WHAT YOU HAVE TO DO = The output should be every line below that includes the word "table".

MATERIAL FOR THE TASK =

-- ==== Sys2Proof/Machine/Classifier.lean ====
section
/-! DEFINITION. Step 2 of a sweep completion: the load arithmetic and the class decision of one position
(R38 to R61). All quotients are truncated toward zero (section 3.1 of the introduction). -/

namespace Sys2Proof.Machine

/-- R41: the net load in hg. -/
def netLoad (r : Nat) (b16 : Int) (g : Nat) : Nat :=
  (clampInt 0 2000 (((16 * (r : Int) - b16) * (g : Int)).tdiv 4096)).toNat

/-- R43: the filtered load after an update. -/
def filterStep (net lf : Nat) : Nat := ((lf : Int) + (4 * (net : Int) - (lf : Int)).tdiv 4).toNat

/-- R43: the reported load. -/
def ClsState.load (c : ClsState) : Nat := c.lf / 4

/-- R45: the mat baseline after learning. -/
def learnMat (b16 : Int) (r z : Nat) : Int :=
  clampInt (((z : Int) - 300) * 16) (((z : Int) + 300) * 16) (b16 + (16 * (r : Int) - b16).tdiv 64)

/-- R48: the presence baseline after learning. -/
def learnPresence (pb16 : Int) (p zp : Nat) : Int :=
  clampInt 0 65520
    (clampInt (((zp : Int) - 400) * 16) (((zp : Int) + 400) * 16) (pb16 + (16 * (p : Int) - pb16).tdiv 128))

/-- R46: the presence shift; the baseline is not negative, so the floor is the quotient. -/
def presenceShift (p : Nat) (pb16 : Int) : Int := (p : Int) - pb16.tdiv 16

/-- R46: the presence state by hysteresis. -/
def presenceNext (before : Bool) (shift : Int) (pOn pOff : Nat) : Bool :=
  if before then (pOff : Int) ≤ shift else (pOn : Int) ≤ shift

/-- R49: the occupant load. -/
def occupantLoad (load : Nat) (mass : Byte) : Nat := load - mass.toNat

/-- R50: the T_adult value that applies under a settled class. -/
def adultThreshold (c : Conf) (settled : Cls) : Nat := if settled = .adult then c.tAdultOff else c.tAdultOn

/-- R50: T_small. -/
def smallThreshold (c : Conf) (settled : Cls) : Nat :=
  if settled = .small ∨ settled = .adult then c.tSmallOff else c.tSmallOn

/-- R50: T_obj. -/
def objectThreshold (c : Conf) (settled : Cls) : Nat := if settled = .object then c.tObjOff else c.tObjOn

/-- R50: T_cs. -/
def childThreshold (c : Conf) (settled : Cls) : Nat := if settled = .csOccupied then c.tCsOff else c.tCsOn

/-- What the candidate class reads (R51). -/
structure CandidateInput where
  settled : Cls
  matFault : Bool
  presenceFault : Bool
  view : TagView
  presence : Bool
  load : Nat
deriving DecidableEq, Repr

/-- R51, rows 6 to 14: no tag in view. -/
def untaggedCandidate (c : Conf) (x : CandidateInput) : Cls :=
  if x.matFault then (if x.presence then .unsized else .empty)
  else if x.presenceFault then
    if smallThreshold c x.settled ≤ x.load then .unsized
    else if objectThreshold c x.settled ≤ x.load then .object
    else .empty
  else if x.presence then
    if adultThreshold c x.settled ≤ x.load then .adult
    else if smallThreshold c x.settled ≤ x.load then .small
    else .empty
  else if objectThreshold c x.settled ≤ x.load then .object
  else .empty

/-- R51: the candidate class, the rows from the top. -/
def candidateClass (c : Conf) (x : CandidateInput) : Cls :=
  if x.matFault && x.presenceFault then .unknown
  else
    match x.view with
    | .unclear => .unknown
    | .present record =>
      if x.matFault then .csOccupied
      else if childThreshold c x.settled ≤ occupantLoad x.load record.mass then .csOccupied
      else .csEmpty
    | .none => untaggedCandidate c x

/-- R54: the dwell limit. -/
def dwellLimit (c : Conf) (atSpeed : Bool) : Nat := if atSpeed then min (2 * c.dwell) 30 else c.dwell

/-- R53: the dwell counter after a candidate. -/
def dwellNext (candidate settled : Cls) (last : Option Cls) (counter : Nat) : Nat :=
  if candidate = settled then 0
  else if last = some candidate ∧ 0 < counter then counter + 1
  else 1

/-- What step 2 reads of a position (R38). -/
structure ClassifierInput where
  main : Nat
  presence : Nat
  matFault : Bool
  presenceFault : Bool
  matObservation : Bool
  presenceObservation : Bool
  view : TagView
  settled : Cls
  atSpeed : Bool
deriving DecidableEq, Repr

/-- R43, R44: part 2. -/
def filterPart (g : Nat) (x : ClassifierInput) (k : ClsState) : Nat :=
  if x.matFault || x.matObservation then k.lf else filterStep (netLoad x.main k.b16 g) k.lf

/-- R46, R47: part 3, the presence state. -/
def presencePart (c : Conf) (x : ClassifierInput) (k : ClsState) : Bool :=
  if x.presenceFault || x.presenceObservation then k.presence
  else presenceNext k.presence (presenceShift x.presence k.pb16) c.pOn c.pOff

/-- R45: the conditions of learning the mat baseline. -/
def learnsMat (x : ClassifierInput) (presence : Bool) : Bool :=
  x.settled == .empty && !presence && !x.matFault && !x.matObservation && !x.presenceFault

/-- R48: the conditions of learning the presence baseline. -/
def learnsPresence (x : ClassifierInput) (presence : Bool) : Bool :=
  !presence && (x.settled == .empty || x.settled == .object) && !x.presenceFault && !x.presenceObservation

/-- R39: the work for one position: its classifier state and its settled class after. -/
def classify (c : Conf) (p : Pos) (x : ClassifierInput) (k : ClsState) : ClsState × Cls :=
  let lf := filterPart (c.gain.get p) x k
  let presence := presencePart c x k
  let candidate := candidateClass c
    { settled := x.settled, matFault := x.matFault, presenceFault := x.presenceFault, view := x.view, presence
      load := lf / 4 }
  let counter := dwellNext candidate x.settled k.candidate k.dwell
  let settles : Bool := dwellLimit c x.atSpeed ≤ counter
  ({ b16 := if learnsMat x presence then learnMat k.b16 x.main (c.zero.get p) else k.b16
     pb16 := if learnsPresence x presence then learnPresence k.pb16 x.presence (c.pzero.get p) else k.pb16
     lf := lf
     shift := presenceShift x.presence k.pb16
     presence := presence
     candidate := some candidate
     dwell := if settles then 0 else counter },
   if settles then candidate else x.settled)

/-- R38: the inputs of a position, after step 1. -/
def State.classifierInput (s : State) (o : SensingOutcome) (r : SweepReadings) (p : Pos) : ClassifierInput :=
  let sfe := s.sfe.positions.get p
  let x := positionReadings s.config.running p r.channels
  { main := x.main, presence := x.presence
    matFault := sfe.matRange.hard || sfe.matDisagree.hard || sfe.matOpen.hard
    presenceFault := sfe.presenceRange.hard
    matObservation := o.matObservation.get p, presenceObservation := o.presenceObservation.get p
    view := sfe.tagView, settled := (s.table.seats.get p).cls, atSpeed := s.atSpeed }

/-- Step 2 at one number: its classifier state and settled class after; nothing at an ABSENT number (R38). -/
def State.classified (s : State) (o : SensingOutcome) (r : SweepReadings) (p : Pos) : ClsState × Cls :=
  if isPosition s.config.running p then
    classify s.config.running p (s.classifierInput o r p) (s.classes.get p)
  else (s.classes.get p, (s.table.seats.get p).cls)

/-- R29, step 2; at a test sweep nothing changes (R30, R40). -/
def State.classifierStep (s : State) (o : SensingOutcome) (r : SweepReadings) (test : Bool) : State :=
  if test then s
  else
    (s.setClasses (Four.ofFn fun p => (s.classified o r p).1)).mapSeats
      fun p seat => { seat with cls := (s.classified o r p).2 }

end Sys2Proof.Machine
end

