/-! ### Diagnosis -/

/-- R204, R205: the read items answer with their data in every part, or with BAD_ITEM where the argument lies outside
the item: the captures, a position, the roster, the configuration. An item code that is not defined is BAD_ITEM. That a
roster station is the whole argument, 16 to 255 being BAD_ITEM too, is the model's choice (log entry 34). -/
def Obligations.ReadQueriesAnswer : Prop :=
  ∀ (s : State) (f : RxFrame) (arg : Nat),
    (s.Asked f 1 arg →
      (arg.testBit 4 = false → arg % 4 = 3 →
        exec .readCapture s = .next ((s.took f).reply 1 .badItem []))
      ∧ (arg.testBit 4 = true → 2 ≤ arg % 4 →
        exec .readCapture s = .next ((s.took f).reply 1 .badItem []))
      ∧ (arg.testBit 4 = false → arg % 4 < 3 → s.diag.meas = .empty →
        exec .readCapture s = .next ((s.took f).reply 1 .ok [0, 0, 0, 0]))
      ∧ (arg.testBit 4 = true → arg % 4 < 2 → s.diag.link = .empty →
        exec .readCapture s = .next ((s.took f).reply 1 .ok [0, 0, 0, 0]))
      ∧ (∀ (r : MeasReport) (code : Byte), arg.testBit 4 = false →
        (s.diag.meas = .softHeld r ∧ code = 1) ∨ (s.diag.meas = .locked r false ∧ code = 2)
          ∨ (s.diag.meas = .locked r true ∧ code = 130) →
        (arg % 4 = 0 → exec .readCapture s = .next ((s.took f).reply 1 .ok
          [code, toByte r.pos.val, toByte r.kind.code, toByte r.severity.code]))
        ∧ (arg % 4 = 1 → exec .readCapture s = .next ((s.took f).reply 1 .ok
          (twoBytes r.main ++ twoBytes r.check)))
        ∧ (arg % 4 = 2 → exec .readCapture s = .next ((s.took f).reply 1 .ok (twoBytes r.stamp.toNat))))
      ∧ (∀ (r : LinkReport) (code : Byte), arg.testBit 4 = true →
        (s.diag.link = .softHeld r ∧ code = 1) ∨ (s.diag.link = .locked r false ∧ code = 2)
          ∨ (s.diag.link = .locked r true ∧ code = 130) →
        (arg % 4 = 0 → exec .readCapture s = .next ((s.took f).reply 1 .ok
          [code, toByte r.kind.code, toByte r.severity.code, r.header]))
        ∧ (arg % 4 = 1 → exec .readCapture s = .next ((s.took f).reply 1 .ok
          [r.first, r.second, toByte (r.stamp.toNat / 256), toByte (r.stamp.toNat % 256)]))))
    ∧ (∀ p : Pos, s.Asked f 4 arg → arg % 4 = p.val →
      ((s.table.seats.get p).cls = .absent →
        exec .readPosition s = .next ((s.took f).reply 4 .badItem []))
      ∧ ((s.table.seats.get p).cls ≠ .absent → arg / 4 % 4 = 0 →
        exec .readPosition s = .next ((s.took f).reply 4 .ok
          (twoBytes ((s.classes.get p).lf / 4) ++ twoBytes ((s.classes.get p).shift % 65536).toNat)))
      ∧ ((s.table.seats.get p).cls ≠ .absent → arg / 4 % 4 = 1 →
        ((s.sfe.positions.get p).tagView = .none →
          exec .readPosition s = .next ((s.took f).reply 4 .ok [0, 0, 0, 0]))
        ∧ ((s.sfe.positions.get p).tagView = .unclear →
          exec .readPosition s = .next ((s.took f).reply 4 .ok [0, 0, 2, 0]))
        ∧ (∀ g, (s.sfe.positions.get p).tagView = .present g →
          exec .readPosition s = .next ((s.took f).reply 4 .ok (twoBytes g.serial.toNat ++ [1]))))
      ∧ (∀ r, (s.table.seats.get p).cls ≠ .absent → arg / 4 % 4 = 3 → s.recordAt p = some r →
        (∀ tag, r.origin = .moved tag ∨ (∃ e, r.origin = .claiming e ∧ e.tag = tag) →
          exec .readPosition s = .next ((s.took f).reply 4 .ok (tagBytes tag)))
        ∧ (r.origin = .boarded ∨ r.origin = .restored ∨ r.origin = .untraced →
          exec .readPosition s = .next ((s.took f).reply 4 .ok [0, 0, 0, 0])))
      ∧ (∀ r, (s.table.seats.get p).cls ≠ .absent → arg / 4 % 4 = 2 → s.recordAt p = some r →
        exec .readPosition s = .next ((s.took f).reply 4 .ok
          (toByte r.origin.code :: (twoBytes r.seated ++ [toByte r.alert.code]))))
      ∧ ((s.table.seats.get p).cls ≠ .absent → 2 ≤ arg / 4 % 4 → s.recordAt p = none →
        exec .readPosition s = .next ((s.took f).reply 4 .ok [0, 0, 0, 0])))
    ∧ (s.Asked f 6 arg →
      (1 ≤ arg → arg ≤ 13 → arg ≠ s.station.toNat →
        exec .readRoster s = .next ((s.took f).reply 6 .ok
          (toByte (s.duty.slot (BitVec.ofNat 4 arg)).state.code
            :: twoBytes (s.duty.slot (BitVec.ofNat 4 arg)).ms)))
      ∧ (1 ≤ arg → arg = s.station.toNat → exec .readRoster s = .next ((s.took f).reply 6 .ok [0, 0, 0]))
      ∧ (arg = 0 ∨ 13 < arg → exec .readRoster s = .next ((s.took f).reply 6 .badItem [])))
    ∧ (s.Asked f 7 arg →
      (arg = 0 → exec .readConfig s = .next ((s.took f).reply 7 .ok
        (toByte (if s.config.defaulted then 1 else 0) :: twoBytes s.config.store.sum.toNat)))
      ∧ (∀ i : Item, arg = i.code → exec .readConfig s = .next ((s.took f).reply 7 .ok
        (twoBytes (s.config.working.value i))))
      ∧ (arg ≠ 0 → (∀ i : Item, arg ≠ i.code) →
        exec .readConfig s = .next ((s.took f).reply 7 .badItem [])))
    ∧ ∀ item, s.Asked f item arg → item = 0 ∨ 10 < item →
        exec .diagQueryItemNotDefined s = .next ((s.took f).reply item .badItem [])

/-- R202, R203, R204: CLEAR_CAPTURE empties the named capture. READ_COUNTERS answers a group of 0 to 8 with its two
counters, and with clear sets them to 0 (before the reply is offered, log entry 19); group 9 answers the high-water mark
and the frames held, and returns the mark to them; a group above 9 is BAD_ITEM. -/
def Obligations.CountersAndCapturesClear : Prop :=
  ∀ (s : State) (f : RxFrame) (arg : Nat),
    (s.Asked f 2 arg →
      (arg.testBit 4 = false →
        exec .clearCapture s = .next
          ({ s.took f with diag := { (s.took f).diag with meas := .empty } }.reply 2 .ok []))
      ∧ (arg.testBit 4 = true →
        exec .clearCapture s = .next
          ({ s.took f with diag := { (s.took f).diag with link := .empty } }.reply 2 .ok [])))
    ∧ (s.Asked f 3 arg →
      (∀ a b, s.diag.counters.group (arg % 16) = some (a, b) → arg % 16 < 9 → arg.testBit 7 = false →
        exec .readCounters s = .next ((s.took f).reply 3 .ok (twoBytes a ++ twoBytes b)))
      ∧ (∀ a b, s.diag.counters.group (arg % 16) = some (a, b) → arg % 16 < 9 → arg.testBit 7 = true →
        ∃ k : Counters, k.group (arg % 16) = some (0, 0)
          ∧ (∀ g, g ≠ arg % 16 → k.group g = s.diag.counters.group g)
          ∧ exec .readCounters s = .next
              ({ s.took f with diag := { (s.took f).diag with counters := k } }.reply 3 .ok
                (twoBytes a ++ twoBytes b)))
      ∧ (arg % 16 < 9 → ∃ a b, s.diag.counters.group (arg % 16) = some (a, b))
      ∧ (arg % 16 = 9 →
        exec .readCounters s = .next
          ({ s.took f with link := { (s.took f).link with highWater := (s.took f).link.held } }.reply 3 .ok
            (twoBytes s.link.highWater ++ twoBytes (s.took f).link.held)))
      ∧ (9 < arg % 16 → exec .readCounters s = .next ((s.took f).reply 3 .badItem [])))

PROBLEM SOLUTION =
    view := sfe.tagView, settled := (s.table.seats.get p).cls, atSpeed := s.atSpeed }
  else (s.classes.get p, (s.table.seats.get p).cls)
      ((s.table.seats.get p).cls = .absent →
      ∧ ((s.table.seats.get p).cls ≠ .absent → arg / 4 % 4 = 0 →
      ∧ ((s.table.seats.get p).cls ≠ .absent → arg / 4 % 4 = 1 →
      ∧ (∀ r, (s.table.seats.get p).cls ≠ .absent → arg / 4 % 4 = 3 → s.recordAt p = some r →
      ∧ (∀ r, (s.table.seats.get p).cls ≠ .absent → arg / 4 % 4 = 2 → s.recordAt p = some r →
      ∧ ((s.table.seats.get p).cls ≠ .absent → 2 ≤ arg / 4 % 4 → s.recordAt p = none →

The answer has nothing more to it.